Records contained in a dataset
Segment Open

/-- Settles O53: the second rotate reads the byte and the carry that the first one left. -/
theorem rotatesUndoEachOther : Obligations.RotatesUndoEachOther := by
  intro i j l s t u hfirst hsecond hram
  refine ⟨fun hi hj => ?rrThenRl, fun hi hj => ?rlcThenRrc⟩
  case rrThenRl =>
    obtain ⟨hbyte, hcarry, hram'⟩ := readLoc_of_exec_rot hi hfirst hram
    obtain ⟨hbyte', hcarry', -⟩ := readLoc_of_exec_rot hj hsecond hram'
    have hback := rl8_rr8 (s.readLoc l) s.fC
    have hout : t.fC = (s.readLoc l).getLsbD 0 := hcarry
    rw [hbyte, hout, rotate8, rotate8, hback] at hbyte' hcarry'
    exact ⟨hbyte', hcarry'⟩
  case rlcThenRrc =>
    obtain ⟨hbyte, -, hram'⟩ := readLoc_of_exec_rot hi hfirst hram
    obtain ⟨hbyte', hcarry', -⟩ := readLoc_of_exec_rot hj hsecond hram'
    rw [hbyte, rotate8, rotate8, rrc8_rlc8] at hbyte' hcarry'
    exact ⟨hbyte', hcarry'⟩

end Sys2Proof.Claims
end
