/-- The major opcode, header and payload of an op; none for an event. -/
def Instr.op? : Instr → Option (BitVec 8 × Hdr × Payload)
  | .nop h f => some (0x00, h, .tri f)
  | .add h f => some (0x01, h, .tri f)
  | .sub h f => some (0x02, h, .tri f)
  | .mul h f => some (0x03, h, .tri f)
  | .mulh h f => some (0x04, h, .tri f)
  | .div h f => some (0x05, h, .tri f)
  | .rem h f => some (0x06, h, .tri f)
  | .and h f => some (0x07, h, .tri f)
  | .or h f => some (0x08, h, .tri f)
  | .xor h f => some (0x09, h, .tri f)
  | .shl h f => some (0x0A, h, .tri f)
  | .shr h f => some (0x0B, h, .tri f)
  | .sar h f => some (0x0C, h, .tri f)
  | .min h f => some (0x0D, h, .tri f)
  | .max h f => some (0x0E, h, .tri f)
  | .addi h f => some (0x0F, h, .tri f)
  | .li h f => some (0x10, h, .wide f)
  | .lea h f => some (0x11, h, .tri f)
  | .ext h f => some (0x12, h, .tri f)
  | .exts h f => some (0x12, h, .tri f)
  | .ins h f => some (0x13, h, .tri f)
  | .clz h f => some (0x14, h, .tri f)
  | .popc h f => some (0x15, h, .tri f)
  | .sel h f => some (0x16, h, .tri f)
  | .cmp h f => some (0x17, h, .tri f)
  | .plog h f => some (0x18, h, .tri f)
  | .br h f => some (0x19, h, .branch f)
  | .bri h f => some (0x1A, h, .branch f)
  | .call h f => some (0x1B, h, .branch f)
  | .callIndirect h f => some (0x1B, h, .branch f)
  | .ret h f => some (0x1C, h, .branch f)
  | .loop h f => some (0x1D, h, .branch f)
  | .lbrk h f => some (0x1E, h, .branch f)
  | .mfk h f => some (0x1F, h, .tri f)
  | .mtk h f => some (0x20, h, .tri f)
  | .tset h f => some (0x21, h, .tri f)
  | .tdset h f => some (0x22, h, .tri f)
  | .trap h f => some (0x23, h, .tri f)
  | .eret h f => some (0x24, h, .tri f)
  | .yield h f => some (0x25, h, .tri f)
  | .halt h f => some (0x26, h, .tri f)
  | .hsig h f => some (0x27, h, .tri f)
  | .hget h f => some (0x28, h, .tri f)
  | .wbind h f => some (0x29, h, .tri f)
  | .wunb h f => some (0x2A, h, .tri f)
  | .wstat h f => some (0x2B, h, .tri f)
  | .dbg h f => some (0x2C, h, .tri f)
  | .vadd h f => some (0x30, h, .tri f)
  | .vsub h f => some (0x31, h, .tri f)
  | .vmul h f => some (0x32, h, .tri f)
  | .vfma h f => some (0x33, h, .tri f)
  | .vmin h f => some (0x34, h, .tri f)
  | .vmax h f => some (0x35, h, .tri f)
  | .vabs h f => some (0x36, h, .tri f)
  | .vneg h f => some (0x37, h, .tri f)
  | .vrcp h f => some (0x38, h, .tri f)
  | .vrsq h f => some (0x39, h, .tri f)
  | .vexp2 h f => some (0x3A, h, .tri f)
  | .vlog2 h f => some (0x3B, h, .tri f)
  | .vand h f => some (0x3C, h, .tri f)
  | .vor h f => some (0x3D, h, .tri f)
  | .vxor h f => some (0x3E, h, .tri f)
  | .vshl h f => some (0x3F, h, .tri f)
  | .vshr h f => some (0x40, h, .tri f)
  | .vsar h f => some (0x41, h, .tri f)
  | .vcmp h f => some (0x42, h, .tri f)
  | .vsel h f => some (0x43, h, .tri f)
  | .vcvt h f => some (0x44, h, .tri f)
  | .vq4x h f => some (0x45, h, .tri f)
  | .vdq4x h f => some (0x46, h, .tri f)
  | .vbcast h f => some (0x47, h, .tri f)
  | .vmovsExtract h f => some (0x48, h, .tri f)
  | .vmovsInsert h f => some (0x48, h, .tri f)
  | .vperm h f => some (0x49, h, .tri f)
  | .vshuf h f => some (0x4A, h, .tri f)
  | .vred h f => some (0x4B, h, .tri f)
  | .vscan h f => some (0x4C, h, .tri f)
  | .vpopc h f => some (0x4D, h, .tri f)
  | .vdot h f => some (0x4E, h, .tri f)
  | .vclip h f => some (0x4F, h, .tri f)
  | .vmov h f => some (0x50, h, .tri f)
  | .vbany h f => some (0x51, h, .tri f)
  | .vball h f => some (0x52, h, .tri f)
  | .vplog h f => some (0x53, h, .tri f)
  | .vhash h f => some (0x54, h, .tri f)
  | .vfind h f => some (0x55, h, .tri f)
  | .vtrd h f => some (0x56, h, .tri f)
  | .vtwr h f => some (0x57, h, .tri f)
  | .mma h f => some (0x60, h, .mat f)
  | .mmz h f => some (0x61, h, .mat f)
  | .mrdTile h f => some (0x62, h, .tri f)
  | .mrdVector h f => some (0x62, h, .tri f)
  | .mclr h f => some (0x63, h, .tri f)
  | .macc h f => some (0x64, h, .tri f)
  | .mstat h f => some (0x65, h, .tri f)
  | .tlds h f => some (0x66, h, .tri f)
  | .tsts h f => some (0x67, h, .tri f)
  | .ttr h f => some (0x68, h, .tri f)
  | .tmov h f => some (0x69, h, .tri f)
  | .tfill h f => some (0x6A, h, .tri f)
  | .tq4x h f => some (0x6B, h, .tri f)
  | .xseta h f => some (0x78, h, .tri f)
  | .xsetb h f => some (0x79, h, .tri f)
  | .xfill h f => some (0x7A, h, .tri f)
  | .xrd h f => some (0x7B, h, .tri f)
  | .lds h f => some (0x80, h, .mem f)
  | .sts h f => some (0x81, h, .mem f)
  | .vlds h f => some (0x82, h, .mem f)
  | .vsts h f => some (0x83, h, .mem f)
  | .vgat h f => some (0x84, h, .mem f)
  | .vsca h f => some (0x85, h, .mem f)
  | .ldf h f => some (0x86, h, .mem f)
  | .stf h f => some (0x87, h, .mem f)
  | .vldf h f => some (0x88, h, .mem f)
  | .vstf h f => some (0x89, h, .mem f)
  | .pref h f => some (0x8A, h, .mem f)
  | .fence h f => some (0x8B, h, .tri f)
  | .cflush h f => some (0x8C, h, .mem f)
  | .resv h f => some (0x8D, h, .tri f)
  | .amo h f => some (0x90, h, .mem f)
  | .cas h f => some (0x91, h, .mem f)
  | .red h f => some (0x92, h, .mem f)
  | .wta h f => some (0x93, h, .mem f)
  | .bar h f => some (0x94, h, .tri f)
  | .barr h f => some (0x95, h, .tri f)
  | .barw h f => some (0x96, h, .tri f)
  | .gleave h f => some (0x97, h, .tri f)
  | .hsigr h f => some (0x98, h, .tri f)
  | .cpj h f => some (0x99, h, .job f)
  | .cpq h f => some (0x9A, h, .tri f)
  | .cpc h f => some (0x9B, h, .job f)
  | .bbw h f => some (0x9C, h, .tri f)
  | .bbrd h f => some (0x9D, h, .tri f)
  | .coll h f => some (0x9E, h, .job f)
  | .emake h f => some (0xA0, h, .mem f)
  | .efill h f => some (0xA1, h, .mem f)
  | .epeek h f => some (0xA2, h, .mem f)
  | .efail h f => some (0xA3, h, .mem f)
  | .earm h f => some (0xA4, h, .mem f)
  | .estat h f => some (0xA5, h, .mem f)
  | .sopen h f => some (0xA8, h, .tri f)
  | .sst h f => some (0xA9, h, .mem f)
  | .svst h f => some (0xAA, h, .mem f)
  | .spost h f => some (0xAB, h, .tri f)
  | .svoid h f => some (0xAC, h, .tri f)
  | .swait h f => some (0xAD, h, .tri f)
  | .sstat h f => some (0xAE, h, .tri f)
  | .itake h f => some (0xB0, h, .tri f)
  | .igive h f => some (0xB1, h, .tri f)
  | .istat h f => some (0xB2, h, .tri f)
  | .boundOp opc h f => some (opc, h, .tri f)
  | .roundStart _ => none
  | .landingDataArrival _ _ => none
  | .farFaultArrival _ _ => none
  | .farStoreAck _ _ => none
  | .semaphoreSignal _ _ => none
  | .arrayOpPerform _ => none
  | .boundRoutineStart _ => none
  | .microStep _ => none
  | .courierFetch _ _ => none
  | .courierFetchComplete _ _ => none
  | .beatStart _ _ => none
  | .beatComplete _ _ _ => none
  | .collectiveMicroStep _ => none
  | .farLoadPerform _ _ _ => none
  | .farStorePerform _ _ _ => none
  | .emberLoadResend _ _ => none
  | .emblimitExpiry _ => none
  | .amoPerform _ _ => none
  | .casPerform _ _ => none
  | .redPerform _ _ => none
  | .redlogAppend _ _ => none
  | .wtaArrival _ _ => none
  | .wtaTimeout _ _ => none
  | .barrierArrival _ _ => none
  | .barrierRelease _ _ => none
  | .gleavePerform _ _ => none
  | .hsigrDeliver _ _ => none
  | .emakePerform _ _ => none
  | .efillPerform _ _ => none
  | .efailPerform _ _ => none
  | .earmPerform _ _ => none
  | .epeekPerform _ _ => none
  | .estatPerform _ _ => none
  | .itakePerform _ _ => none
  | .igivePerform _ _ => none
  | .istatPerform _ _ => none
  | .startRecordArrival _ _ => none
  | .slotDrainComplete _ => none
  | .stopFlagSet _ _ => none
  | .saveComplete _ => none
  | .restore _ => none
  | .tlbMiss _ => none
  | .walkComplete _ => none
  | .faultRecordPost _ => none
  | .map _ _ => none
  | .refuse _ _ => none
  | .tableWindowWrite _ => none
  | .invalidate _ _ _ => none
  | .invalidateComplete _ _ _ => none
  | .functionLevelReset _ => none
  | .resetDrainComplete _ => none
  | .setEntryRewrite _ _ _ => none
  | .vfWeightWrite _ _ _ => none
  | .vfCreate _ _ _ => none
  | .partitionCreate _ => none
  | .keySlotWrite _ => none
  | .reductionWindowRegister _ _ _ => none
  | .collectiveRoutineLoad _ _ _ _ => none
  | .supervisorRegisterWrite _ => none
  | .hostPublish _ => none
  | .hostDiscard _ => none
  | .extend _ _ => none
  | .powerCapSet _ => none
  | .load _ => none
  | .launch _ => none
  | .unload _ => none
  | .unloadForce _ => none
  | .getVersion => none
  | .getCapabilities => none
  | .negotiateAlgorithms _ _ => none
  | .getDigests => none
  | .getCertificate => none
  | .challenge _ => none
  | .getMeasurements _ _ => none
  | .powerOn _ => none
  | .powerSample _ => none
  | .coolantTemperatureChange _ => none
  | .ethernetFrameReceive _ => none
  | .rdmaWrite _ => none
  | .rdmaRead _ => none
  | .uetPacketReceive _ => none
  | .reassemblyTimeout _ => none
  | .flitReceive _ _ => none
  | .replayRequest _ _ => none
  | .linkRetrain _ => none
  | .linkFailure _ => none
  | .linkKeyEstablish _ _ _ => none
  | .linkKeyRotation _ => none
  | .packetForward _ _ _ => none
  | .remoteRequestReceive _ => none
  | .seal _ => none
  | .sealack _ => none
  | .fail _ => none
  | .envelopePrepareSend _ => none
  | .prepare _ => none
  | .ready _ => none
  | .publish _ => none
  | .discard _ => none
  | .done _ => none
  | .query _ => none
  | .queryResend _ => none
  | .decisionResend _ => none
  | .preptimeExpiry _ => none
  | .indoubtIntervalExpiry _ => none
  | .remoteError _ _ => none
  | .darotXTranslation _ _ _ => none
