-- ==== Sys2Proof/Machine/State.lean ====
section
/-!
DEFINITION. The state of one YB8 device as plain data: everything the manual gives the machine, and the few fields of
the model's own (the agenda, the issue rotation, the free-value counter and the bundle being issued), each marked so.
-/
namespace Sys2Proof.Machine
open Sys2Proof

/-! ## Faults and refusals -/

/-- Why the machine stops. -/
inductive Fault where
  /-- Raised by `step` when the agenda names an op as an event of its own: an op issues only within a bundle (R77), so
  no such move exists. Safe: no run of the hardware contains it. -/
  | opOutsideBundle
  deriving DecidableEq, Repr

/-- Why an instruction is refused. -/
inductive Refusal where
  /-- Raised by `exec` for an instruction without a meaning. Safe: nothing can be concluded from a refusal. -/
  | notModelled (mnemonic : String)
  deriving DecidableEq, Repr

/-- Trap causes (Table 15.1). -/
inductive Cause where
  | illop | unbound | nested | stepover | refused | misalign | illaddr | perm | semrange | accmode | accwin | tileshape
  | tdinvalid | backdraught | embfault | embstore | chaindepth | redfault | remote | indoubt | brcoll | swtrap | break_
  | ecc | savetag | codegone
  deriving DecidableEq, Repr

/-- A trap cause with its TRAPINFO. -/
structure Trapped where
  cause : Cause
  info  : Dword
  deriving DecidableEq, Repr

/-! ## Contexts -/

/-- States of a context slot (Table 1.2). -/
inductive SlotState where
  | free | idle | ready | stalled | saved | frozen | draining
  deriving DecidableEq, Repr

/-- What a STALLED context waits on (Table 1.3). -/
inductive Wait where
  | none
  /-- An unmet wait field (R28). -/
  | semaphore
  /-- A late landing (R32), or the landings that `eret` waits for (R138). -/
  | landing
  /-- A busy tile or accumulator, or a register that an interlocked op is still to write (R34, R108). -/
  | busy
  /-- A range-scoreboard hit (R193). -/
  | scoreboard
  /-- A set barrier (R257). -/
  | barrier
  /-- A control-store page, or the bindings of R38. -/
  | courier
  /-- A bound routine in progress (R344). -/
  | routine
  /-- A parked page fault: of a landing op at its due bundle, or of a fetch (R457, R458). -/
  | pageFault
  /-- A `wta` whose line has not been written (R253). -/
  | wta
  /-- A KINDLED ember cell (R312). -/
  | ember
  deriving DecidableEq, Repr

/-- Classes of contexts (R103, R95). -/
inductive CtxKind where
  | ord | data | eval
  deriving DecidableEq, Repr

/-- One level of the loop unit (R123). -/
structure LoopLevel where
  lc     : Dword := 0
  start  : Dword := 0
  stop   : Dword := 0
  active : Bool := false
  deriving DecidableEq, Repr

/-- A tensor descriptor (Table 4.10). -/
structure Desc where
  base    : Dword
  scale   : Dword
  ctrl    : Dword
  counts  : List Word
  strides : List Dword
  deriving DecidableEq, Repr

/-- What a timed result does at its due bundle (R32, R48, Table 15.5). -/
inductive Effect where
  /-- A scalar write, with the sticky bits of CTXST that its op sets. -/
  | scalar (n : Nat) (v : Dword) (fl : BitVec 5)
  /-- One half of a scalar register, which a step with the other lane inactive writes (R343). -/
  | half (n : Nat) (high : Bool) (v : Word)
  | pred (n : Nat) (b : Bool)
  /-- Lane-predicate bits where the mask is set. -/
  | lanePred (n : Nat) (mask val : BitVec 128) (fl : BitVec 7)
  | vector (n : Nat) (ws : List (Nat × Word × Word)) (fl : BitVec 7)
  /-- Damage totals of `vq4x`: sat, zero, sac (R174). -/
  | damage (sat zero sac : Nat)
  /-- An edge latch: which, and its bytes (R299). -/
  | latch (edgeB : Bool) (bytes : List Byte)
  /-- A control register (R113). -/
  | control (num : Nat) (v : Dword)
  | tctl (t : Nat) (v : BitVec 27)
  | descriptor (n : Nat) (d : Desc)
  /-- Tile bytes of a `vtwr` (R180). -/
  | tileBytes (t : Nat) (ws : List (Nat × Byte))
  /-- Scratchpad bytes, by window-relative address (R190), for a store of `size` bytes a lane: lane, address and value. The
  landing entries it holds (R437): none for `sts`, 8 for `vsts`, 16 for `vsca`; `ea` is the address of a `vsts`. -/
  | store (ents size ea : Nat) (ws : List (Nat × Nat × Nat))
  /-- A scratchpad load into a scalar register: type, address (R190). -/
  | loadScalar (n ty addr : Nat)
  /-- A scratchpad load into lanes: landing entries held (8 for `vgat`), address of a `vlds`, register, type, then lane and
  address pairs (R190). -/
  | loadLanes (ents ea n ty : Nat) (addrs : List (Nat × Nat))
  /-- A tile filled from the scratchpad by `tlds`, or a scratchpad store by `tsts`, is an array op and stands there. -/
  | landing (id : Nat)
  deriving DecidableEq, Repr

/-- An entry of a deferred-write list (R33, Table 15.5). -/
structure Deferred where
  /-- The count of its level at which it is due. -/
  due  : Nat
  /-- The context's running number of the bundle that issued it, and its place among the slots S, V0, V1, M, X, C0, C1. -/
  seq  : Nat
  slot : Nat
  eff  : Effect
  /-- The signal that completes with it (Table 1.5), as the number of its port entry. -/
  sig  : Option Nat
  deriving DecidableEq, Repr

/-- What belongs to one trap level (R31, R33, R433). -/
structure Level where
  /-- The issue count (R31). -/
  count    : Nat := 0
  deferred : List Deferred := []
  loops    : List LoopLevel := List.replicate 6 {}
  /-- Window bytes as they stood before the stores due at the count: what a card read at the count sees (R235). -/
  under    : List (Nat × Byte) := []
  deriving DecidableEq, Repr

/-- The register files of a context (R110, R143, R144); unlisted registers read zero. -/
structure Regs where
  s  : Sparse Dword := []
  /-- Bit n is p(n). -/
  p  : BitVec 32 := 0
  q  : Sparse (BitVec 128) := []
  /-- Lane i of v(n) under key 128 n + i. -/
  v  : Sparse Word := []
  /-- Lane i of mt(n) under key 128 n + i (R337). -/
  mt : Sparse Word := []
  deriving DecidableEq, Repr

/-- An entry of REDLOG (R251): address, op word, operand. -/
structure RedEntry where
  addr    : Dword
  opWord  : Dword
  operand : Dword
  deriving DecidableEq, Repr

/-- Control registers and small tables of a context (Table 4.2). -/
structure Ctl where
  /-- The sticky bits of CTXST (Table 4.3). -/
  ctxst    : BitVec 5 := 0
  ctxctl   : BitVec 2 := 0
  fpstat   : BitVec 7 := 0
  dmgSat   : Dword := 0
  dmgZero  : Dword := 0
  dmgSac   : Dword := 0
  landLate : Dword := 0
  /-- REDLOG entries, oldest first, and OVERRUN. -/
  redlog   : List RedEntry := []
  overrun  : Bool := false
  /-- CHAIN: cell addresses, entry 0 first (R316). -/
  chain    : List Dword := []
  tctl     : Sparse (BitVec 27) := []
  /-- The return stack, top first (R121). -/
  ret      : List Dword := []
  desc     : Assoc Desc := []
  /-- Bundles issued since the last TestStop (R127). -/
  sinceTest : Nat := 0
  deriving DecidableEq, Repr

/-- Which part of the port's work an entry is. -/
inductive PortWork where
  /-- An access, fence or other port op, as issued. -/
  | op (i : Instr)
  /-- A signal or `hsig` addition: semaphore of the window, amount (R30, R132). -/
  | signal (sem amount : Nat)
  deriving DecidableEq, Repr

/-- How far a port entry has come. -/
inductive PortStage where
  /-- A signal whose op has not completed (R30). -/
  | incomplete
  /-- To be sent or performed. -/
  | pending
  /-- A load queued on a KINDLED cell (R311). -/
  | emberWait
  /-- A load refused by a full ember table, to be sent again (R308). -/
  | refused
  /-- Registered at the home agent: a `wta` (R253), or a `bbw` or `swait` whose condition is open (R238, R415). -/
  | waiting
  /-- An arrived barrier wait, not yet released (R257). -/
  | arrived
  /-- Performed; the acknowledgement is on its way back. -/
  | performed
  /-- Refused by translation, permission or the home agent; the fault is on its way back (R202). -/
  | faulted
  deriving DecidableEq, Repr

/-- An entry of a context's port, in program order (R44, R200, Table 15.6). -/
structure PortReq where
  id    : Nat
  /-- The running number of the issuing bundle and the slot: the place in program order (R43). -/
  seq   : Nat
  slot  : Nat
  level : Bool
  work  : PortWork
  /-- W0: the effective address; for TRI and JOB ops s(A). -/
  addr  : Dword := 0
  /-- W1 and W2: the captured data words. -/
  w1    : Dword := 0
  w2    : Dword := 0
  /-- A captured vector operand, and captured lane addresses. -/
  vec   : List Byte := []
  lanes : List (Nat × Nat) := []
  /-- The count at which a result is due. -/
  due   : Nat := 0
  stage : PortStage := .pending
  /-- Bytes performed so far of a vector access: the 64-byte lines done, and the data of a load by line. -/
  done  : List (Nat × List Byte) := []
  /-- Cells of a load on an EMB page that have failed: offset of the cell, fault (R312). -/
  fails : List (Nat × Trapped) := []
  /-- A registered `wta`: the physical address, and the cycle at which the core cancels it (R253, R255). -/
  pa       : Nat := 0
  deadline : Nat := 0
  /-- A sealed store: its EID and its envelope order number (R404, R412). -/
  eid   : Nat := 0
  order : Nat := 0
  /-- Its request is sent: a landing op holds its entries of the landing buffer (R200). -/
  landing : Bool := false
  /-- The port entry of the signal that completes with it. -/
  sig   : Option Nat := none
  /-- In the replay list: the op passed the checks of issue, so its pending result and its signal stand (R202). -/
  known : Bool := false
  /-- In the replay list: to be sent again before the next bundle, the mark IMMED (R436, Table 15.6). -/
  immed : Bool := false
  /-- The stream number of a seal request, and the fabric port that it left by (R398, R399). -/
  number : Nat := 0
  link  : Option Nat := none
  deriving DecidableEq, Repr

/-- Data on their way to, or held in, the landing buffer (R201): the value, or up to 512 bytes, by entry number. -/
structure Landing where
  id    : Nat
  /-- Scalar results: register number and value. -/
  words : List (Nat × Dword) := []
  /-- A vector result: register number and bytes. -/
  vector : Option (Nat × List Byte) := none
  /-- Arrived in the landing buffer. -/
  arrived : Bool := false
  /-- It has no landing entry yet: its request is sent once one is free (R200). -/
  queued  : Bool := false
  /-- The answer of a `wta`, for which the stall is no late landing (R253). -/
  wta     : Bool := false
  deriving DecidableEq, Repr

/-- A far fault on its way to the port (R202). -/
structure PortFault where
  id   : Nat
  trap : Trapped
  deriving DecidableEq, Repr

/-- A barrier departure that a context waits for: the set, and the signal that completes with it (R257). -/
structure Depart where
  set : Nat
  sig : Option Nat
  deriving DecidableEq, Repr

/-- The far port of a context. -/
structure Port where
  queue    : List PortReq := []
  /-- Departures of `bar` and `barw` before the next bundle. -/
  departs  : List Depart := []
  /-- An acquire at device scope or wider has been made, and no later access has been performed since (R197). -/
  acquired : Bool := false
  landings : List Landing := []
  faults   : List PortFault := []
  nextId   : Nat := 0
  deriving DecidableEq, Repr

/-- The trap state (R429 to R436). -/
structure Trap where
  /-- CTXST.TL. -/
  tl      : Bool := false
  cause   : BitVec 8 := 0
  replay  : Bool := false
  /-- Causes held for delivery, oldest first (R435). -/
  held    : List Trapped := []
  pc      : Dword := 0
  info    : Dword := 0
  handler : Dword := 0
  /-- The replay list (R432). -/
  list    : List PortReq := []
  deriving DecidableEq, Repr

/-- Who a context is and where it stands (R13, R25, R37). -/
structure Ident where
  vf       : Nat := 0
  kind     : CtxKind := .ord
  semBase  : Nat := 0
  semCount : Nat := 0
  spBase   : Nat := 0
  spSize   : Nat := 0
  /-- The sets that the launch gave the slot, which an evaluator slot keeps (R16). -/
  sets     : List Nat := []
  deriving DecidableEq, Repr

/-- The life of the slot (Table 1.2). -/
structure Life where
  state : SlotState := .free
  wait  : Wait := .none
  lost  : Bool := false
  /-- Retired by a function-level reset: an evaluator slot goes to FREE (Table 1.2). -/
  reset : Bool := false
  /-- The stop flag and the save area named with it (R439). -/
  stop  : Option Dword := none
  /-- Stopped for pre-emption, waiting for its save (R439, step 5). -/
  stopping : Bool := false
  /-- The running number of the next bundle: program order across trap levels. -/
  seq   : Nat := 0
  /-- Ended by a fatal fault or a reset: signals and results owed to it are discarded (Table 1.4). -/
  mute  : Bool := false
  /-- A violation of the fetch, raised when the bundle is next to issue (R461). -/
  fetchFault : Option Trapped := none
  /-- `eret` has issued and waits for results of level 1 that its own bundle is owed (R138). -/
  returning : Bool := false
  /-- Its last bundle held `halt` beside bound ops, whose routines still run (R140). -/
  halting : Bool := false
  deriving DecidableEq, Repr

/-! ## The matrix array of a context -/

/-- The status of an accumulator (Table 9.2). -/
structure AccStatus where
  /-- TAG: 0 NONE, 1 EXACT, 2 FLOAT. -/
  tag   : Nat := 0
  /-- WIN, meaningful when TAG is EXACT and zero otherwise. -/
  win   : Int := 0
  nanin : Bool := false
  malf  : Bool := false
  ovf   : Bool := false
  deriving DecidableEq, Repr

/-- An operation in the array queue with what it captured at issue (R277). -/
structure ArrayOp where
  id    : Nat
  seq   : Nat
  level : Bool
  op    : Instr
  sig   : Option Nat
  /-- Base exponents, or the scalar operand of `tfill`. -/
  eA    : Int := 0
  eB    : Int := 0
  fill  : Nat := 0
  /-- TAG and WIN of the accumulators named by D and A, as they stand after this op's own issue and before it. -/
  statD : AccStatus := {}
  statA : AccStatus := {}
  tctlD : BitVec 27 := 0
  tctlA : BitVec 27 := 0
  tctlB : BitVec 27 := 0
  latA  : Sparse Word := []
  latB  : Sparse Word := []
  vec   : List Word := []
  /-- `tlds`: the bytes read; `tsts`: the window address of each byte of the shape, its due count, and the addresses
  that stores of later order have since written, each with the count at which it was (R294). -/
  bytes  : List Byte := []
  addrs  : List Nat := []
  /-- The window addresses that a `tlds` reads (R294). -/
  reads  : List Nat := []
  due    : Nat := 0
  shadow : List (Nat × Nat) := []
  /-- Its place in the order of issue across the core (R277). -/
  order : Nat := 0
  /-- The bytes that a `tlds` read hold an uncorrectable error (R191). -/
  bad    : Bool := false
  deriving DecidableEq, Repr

Segment Closed

*Exercise:*
Copy out the lines of the records above in which the string "have" appears.

*Result:*
    have hback := rl8_rr8 (s.readLoc l) s.fC
    have hout : t.fC = (s.readLoc l).getLsbD 0 := hcarry
  /-- Cells of a load on an EMB page that have failed: offset of the cell, fault (R312). -/
  that stores of later order have since written, each with the count at which it was (R294). -/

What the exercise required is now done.